Collected data:
————

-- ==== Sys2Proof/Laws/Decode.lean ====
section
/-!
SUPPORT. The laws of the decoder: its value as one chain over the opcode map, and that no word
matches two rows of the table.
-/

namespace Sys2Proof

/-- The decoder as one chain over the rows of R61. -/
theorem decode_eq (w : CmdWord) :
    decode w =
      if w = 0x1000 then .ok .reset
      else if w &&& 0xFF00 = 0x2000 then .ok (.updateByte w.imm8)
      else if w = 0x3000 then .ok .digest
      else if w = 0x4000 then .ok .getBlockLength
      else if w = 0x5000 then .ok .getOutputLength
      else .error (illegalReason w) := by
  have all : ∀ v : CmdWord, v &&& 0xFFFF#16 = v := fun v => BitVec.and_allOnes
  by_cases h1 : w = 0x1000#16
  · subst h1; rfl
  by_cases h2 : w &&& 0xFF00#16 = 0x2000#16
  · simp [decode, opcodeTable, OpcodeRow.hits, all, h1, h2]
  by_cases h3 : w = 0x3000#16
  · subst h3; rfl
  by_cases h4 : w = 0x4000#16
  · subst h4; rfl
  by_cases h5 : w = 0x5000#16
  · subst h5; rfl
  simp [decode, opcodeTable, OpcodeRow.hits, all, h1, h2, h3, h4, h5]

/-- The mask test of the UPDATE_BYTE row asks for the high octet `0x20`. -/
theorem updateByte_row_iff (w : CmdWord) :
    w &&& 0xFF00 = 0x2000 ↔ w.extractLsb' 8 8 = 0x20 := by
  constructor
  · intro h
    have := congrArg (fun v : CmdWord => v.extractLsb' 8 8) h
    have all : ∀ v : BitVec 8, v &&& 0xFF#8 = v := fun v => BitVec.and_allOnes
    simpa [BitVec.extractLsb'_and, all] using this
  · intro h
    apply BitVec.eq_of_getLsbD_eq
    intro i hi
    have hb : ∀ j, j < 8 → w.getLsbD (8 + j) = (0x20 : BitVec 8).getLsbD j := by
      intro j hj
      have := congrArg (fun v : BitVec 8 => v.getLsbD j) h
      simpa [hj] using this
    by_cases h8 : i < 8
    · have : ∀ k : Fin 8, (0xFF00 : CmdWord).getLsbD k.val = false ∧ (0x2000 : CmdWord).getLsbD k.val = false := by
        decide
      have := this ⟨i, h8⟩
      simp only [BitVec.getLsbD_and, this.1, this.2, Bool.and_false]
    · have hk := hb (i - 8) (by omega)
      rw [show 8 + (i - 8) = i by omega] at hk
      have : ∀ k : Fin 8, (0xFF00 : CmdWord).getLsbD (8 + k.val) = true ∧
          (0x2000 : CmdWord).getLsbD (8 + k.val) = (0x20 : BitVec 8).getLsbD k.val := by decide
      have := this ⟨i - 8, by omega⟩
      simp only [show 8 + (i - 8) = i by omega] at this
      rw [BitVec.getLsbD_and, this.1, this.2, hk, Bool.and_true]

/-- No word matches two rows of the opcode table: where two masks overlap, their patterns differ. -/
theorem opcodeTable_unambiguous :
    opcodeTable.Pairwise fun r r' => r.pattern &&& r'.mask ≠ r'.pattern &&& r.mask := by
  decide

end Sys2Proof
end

————

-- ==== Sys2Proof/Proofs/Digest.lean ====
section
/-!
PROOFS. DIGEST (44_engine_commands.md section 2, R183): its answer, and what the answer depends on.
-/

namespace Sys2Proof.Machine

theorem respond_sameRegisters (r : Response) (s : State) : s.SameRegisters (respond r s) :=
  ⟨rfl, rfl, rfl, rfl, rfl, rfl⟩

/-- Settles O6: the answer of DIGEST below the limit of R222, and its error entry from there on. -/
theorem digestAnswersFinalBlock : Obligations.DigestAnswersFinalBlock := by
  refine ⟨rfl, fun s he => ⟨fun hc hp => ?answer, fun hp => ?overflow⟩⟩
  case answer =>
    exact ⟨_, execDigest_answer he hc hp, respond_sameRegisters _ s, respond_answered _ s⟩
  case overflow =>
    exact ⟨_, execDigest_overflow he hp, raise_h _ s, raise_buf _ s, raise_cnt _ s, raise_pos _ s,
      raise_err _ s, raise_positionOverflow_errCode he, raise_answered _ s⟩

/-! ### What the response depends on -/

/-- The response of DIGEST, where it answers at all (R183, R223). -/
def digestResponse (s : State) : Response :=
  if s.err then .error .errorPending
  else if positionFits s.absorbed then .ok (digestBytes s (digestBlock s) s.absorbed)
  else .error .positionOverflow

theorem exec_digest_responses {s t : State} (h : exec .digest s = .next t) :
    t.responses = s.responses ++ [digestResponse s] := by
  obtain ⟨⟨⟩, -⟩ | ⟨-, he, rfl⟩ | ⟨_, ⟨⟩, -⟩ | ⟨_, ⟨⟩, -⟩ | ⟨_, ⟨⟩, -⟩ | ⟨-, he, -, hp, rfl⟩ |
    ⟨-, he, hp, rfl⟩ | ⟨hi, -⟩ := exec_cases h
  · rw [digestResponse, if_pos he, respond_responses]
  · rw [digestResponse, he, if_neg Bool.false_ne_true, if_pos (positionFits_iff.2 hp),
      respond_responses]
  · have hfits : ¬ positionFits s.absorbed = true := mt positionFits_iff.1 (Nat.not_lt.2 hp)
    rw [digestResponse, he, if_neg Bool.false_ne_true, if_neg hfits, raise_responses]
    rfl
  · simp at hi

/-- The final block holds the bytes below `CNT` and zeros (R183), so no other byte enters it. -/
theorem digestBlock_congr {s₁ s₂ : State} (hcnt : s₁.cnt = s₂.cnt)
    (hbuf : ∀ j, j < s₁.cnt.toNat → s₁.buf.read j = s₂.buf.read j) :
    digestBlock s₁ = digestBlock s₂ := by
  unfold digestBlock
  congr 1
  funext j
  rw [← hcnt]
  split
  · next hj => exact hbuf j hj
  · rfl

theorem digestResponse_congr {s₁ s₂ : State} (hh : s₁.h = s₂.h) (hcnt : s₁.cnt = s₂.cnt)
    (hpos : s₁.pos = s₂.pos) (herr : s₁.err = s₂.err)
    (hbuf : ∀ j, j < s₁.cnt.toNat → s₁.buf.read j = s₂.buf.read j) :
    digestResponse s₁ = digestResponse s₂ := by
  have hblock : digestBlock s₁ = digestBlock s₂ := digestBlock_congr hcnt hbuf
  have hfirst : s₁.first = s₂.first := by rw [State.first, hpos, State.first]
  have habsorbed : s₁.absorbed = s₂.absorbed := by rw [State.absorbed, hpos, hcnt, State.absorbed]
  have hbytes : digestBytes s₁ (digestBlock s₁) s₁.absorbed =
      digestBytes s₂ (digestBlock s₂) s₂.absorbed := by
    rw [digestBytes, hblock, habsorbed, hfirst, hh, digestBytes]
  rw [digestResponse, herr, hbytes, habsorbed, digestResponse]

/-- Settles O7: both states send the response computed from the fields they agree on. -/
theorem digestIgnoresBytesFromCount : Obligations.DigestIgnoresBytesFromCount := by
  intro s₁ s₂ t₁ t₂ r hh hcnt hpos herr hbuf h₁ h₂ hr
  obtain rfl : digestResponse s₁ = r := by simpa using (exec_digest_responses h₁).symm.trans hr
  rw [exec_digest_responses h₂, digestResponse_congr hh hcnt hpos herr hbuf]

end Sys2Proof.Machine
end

————

* [Aim of the task]:
Starting with the line with "if s.err then .error .errorPending" above and going on through the line with "digestResponse s₁ = digestResponse", transcribe every line exactly, both ends included, and add nothing.

* [Answer area]:
  if s.err then .error .errorPending
  else if positionFits s.absorbed then .ok (digestBytes s (digestBlock s) s.absorbed)
  else .error .positionOverflow

theorem exec_digest_responses {s t : State} (h : exec .digest s = .next t) :
    t.responses = s.responses ++ [digestResponse s] := by
  obtain ⟨⟨⟩, -⟩ | ⟨-, he, rfl⟩ | ⟨_, ⟨⟩, -⟩ | ⟨_, ⟨⟩, -⟩ | ⟨_, ⟨⟩, -⟩ | ⟨-, he, -, hp, rfl⟩ |
    ⟨-, he, hp, rfl⟩ | ⟨hi, -⟩ := exec_cases h
  · rw [digestResponse, if_pos he, respond_responses]
  · rw [digestResponse, he, if_neg Bool.false_ne_true, if_pos (positionFits_iff.2 hp),
      respond_responses]
  · have hfits : ¬ positionFits s.absorbed = true := mt positionFits_iff.1 (Nat.not_lt.2 hp)
    rw [digestResponse, he, if_neg Bool.false_ne_true, if_neg hfits, raise_responses]
    rfl
  · simp at hi

/-- The final block holds the bytes below `CNT` and zeros (R183), so no other byte enters it. -/
theorem digestBlock_congr {s₁ s₂ : State} (hcnt : s₁.cnt = s₂.cnt)
    (hbuf : ∀ j, j < s₁.cnt.toNat → s₁.buf.read j = s₂.buf.read j) :
    digestBlock s₁ = digestBlock s₂ := by
  unfold digestBlock
  congr 1
  funext j
  rw [← hcnt]
  split
  · next hj => exact hbuf j hj
  · rfl

theorem digestResponse_congr {s₁ s₂ : State} (hh : s₁.h = s₂.h) (hcnt : s₁.cnt = s₂.cnt)
    (hpos : s₁.pos = s₂.pos) (herr : s₁.err = s₂.err)
    (hbuf : ∀ j, j < s₁.cnt.toNat → s₁.buf.read j = s₂.buf.read j) :
    digestResponse s₁ = digestResponse s₂ := by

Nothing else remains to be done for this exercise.